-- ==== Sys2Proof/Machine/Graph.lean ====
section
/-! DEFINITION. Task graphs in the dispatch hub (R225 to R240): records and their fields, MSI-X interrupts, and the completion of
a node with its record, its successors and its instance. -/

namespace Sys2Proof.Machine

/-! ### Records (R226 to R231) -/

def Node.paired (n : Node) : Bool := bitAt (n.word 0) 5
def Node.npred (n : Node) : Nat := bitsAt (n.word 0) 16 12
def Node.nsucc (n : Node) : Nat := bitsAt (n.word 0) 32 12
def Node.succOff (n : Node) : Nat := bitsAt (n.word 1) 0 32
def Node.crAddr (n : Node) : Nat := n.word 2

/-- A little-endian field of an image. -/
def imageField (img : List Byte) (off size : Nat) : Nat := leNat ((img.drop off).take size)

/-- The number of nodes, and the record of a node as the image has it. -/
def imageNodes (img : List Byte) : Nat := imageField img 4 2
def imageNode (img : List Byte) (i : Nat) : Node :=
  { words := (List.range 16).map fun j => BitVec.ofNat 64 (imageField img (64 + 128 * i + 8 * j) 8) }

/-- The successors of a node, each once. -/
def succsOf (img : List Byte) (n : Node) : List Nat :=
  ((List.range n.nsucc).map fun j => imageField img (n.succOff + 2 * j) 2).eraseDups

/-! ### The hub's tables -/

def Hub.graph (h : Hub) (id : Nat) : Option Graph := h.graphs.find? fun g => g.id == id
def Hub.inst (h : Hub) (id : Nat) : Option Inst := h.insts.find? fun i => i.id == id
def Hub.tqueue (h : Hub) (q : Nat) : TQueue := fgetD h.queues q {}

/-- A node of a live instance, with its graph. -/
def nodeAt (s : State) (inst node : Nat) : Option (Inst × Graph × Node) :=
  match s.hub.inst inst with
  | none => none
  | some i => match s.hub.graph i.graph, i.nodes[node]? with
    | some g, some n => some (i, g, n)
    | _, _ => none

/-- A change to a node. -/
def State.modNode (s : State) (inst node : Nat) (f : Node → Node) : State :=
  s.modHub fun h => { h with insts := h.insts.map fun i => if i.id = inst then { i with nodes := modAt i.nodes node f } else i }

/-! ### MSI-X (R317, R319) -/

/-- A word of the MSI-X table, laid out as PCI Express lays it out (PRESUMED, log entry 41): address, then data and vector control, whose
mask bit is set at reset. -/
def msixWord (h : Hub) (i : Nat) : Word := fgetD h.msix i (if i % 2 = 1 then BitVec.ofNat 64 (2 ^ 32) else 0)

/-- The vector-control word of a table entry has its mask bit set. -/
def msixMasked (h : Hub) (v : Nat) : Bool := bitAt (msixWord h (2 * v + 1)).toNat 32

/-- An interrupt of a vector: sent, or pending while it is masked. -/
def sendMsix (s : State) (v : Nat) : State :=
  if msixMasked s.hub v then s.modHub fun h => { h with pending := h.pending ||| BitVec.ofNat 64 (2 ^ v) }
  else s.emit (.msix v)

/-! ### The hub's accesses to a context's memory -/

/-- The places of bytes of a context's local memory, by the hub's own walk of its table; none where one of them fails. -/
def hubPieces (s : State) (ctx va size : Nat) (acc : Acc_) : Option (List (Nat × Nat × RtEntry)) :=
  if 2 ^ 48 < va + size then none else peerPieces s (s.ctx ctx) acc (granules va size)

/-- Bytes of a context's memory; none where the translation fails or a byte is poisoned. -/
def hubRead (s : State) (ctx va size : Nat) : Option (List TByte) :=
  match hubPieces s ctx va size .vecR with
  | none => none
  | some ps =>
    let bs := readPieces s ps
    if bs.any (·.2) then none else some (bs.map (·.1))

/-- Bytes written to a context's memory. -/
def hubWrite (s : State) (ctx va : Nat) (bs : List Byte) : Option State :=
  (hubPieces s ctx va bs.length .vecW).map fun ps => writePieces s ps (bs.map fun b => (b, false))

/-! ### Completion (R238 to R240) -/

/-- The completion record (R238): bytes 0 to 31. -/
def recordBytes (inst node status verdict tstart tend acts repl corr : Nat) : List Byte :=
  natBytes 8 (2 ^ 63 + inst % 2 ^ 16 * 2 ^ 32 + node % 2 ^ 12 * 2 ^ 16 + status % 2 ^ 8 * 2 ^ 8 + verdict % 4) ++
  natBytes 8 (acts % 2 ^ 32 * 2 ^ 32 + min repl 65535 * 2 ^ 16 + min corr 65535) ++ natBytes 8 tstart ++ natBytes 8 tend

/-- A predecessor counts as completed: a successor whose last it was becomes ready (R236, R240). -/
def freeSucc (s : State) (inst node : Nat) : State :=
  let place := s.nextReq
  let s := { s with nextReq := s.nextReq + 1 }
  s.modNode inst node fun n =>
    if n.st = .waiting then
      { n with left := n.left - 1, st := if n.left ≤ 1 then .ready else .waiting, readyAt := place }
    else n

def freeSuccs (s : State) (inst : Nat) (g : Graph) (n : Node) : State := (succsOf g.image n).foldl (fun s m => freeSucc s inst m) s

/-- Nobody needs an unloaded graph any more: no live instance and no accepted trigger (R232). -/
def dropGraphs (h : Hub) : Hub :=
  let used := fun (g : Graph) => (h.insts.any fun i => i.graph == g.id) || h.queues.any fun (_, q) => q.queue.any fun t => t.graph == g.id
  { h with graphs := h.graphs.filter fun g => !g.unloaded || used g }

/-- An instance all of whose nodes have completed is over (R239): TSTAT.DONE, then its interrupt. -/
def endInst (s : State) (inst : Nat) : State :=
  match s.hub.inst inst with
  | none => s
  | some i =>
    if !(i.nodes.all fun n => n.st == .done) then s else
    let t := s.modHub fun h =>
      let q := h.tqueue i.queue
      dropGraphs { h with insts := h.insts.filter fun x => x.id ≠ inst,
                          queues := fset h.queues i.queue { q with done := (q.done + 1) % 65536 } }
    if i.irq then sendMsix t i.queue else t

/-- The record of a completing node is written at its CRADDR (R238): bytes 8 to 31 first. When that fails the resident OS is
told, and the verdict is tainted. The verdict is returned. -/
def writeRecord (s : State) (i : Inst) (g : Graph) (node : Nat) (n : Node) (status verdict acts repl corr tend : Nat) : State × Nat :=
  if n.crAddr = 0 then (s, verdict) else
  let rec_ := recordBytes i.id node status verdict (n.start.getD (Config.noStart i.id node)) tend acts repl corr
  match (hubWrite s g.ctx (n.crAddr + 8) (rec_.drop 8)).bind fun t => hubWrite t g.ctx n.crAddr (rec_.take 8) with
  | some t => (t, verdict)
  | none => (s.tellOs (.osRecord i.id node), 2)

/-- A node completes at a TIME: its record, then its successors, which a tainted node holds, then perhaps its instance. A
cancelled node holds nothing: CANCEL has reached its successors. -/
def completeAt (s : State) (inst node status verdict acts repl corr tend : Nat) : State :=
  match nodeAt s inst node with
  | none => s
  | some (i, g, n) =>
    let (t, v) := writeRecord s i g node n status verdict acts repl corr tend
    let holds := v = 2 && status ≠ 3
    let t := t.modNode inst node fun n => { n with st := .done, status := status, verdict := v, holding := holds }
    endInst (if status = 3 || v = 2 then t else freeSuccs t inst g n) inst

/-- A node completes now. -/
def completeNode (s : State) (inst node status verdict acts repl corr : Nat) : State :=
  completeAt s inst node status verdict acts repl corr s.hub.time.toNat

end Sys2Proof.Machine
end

------------------------------------------------

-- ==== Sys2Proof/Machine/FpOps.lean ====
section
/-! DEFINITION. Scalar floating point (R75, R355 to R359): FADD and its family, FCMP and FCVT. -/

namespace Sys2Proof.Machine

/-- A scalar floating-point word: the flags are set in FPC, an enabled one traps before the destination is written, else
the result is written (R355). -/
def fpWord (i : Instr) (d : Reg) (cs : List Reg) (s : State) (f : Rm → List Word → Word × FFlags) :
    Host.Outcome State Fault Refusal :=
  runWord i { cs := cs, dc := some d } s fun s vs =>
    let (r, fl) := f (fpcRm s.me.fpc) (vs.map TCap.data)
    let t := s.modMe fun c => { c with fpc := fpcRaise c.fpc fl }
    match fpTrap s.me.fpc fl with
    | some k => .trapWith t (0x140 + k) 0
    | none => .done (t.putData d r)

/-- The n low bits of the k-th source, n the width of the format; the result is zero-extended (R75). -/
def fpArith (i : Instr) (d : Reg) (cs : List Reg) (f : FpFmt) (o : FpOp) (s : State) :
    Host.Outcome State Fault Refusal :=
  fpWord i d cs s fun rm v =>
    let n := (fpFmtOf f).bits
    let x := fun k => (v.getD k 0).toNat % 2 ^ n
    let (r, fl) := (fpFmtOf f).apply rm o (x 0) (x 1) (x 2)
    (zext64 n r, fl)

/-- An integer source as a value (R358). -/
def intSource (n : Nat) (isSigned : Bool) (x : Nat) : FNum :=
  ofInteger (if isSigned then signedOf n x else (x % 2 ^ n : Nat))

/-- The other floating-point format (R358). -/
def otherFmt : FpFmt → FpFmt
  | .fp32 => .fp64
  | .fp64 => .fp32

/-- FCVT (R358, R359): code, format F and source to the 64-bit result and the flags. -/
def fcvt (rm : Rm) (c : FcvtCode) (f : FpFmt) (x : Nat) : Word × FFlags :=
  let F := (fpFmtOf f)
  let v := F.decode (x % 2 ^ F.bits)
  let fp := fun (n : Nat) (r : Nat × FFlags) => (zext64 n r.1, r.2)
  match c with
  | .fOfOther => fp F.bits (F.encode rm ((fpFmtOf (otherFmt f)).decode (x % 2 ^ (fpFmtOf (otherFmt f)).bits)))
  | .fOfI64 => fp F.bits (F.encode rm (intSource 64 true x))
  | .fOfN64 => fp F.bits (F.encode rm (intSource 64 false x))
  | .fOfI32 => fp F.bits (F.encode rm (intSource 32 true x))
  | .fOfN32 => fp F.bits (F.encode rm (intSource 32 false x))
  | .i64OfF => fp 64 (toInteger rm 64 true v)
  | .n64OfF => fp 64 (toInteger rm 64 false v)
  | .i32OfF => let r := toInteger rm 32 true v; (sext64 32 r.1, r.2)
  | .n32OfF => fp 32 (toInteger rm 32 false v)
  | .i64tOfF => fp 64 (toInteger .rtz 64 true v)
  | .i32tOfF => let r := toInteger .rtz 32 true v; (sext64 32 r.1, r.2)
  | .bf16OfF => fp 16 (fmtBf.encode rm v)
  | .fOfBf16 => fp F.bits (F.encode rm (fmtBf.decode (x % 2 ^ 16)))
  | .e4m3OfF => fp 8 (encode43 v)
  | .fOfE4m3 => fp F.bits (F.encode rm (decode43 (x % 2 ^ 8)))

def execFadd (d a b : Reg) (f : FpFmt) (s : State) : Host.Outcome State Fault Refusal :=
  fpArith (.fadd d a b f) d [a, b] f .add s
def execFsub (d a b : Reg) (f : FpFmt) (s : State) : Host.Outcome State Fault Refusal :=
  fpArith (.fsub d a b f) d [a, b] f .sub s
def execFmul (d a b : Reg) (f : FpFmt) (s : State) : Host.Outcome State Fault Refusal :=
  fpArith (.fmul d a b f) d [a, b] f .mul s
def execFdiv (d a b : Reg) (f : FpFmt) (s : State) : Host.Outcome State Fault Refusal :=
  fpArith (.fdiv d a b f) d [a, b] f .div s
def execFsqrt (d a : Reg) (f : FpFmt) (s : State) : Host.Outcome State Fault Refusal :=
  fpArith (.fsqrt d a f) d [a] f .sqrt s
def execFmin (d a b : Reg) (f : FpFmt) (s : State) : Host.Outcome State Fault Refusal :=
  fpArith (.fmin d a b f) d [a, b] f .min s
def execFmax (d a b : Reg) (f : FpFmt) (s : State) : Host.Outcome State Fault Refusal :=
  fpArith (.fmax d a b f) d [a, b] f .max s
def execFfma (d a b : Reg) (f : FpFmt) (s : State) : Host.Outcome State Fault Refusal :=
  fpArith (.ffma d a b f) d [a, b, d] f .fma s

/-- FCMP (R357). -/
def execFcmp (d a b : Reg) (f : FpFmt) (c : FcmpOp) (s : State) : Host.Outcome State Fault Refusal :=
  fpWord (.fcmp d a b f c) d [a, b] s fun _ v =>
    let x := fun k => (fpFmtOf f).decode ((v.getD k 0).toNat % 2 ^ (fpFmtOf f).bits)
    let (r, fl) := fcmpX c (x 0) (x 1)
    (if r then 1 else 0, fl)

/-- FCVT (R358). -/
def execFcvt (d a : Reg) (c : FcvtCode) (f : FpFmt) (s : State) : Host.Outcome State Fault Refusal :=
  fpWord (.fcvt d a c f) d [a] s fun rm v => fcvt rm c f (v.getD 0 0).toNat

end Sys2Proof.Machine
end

------------------------------------------------

Assignment:
Output the lines above between the one holding "def imageNode (img" and the one holding "context's memory -/", inclusive, with nothing before or after them.

Exercise answer:
def imageNode (img : List Byte) (i : Nat) : Node :=
  { words := (List.range 16).map fun j => BitVec.ofNat 64 (imageField img (64 + 128 * i + 8 * j) 8) }

/-- The successors of a node, each once. -/
def succsOf (img : List Byte) (n : Node) : List Nat :=
  ((List.range n.nsucc).map fun j => imageField img (n.succOff + 2 * j) 2).eraseDups

/-! ### The hub's tables -/

def Hub.graph (h : Hub) (id : Nat) : Option Graph := h.graphs.find? fun g => g.id == id
def Hub.inst (h : Hub) (id : Nat) : Option Inst := h.insts.find? fun i => i.id == id
def Hub.tqueue (h : Hub) (q : Nat) : TQueue := fgetD h.queues q {}

/-- A node of a live instance, with its graph. -/
def nodeAt (s : State) (inst node : Nat) : Option (Inst × Graph × Node) :=
  match s.hub.inst inst with
  | none => none
  | some i => match s.hub.graph i.graph, i.nodes[node]? with
    | some g, some n => some (i, g, n)
    | _, _ => none

/-- A change to a node. -/
def State.modNode (s : State) (inst node : Nat) (f : Node → Node) : State :=
  s.modHub fun h => { h with insts := h.insts.map fun i => if i.id = inst then { i with nodes := modAt i.nodes node f } else i }

/-! ### MSI-X (R317, R319) -/

/-- A word of the MSI-X table, laid out as PCI Express lays it out (PRESUMED, log entry 41): address, then data and vector control, whose
mask bit is set at reset. -/
def msixWord (h : Hub) (i : Nat) : Word := fgetD h.msix i (if i % 2 = 1 then BitVec.ofNat 64 (2 ^ 32) else 0)

/-- The vector-control word of a table entry has its mask bit set. -/
def msixMasked (h : Hub) (v : Nat) : Bool := bitAt (msixWord h (2 * v + 1)).toNat 32

/-- An interrupt of a vector: sent, or pending while it is masked. -/
def sendMsix (s : State) (v : Nat) : State :=
  if msixMasked s.hub v then s.modHub fun h => { h with pending := h.pending ||| BitVec.ofNat 64 (2 ^ v) }
  else s.emit (.msix v)

/-! ### The hub's accesses to a context's memory -/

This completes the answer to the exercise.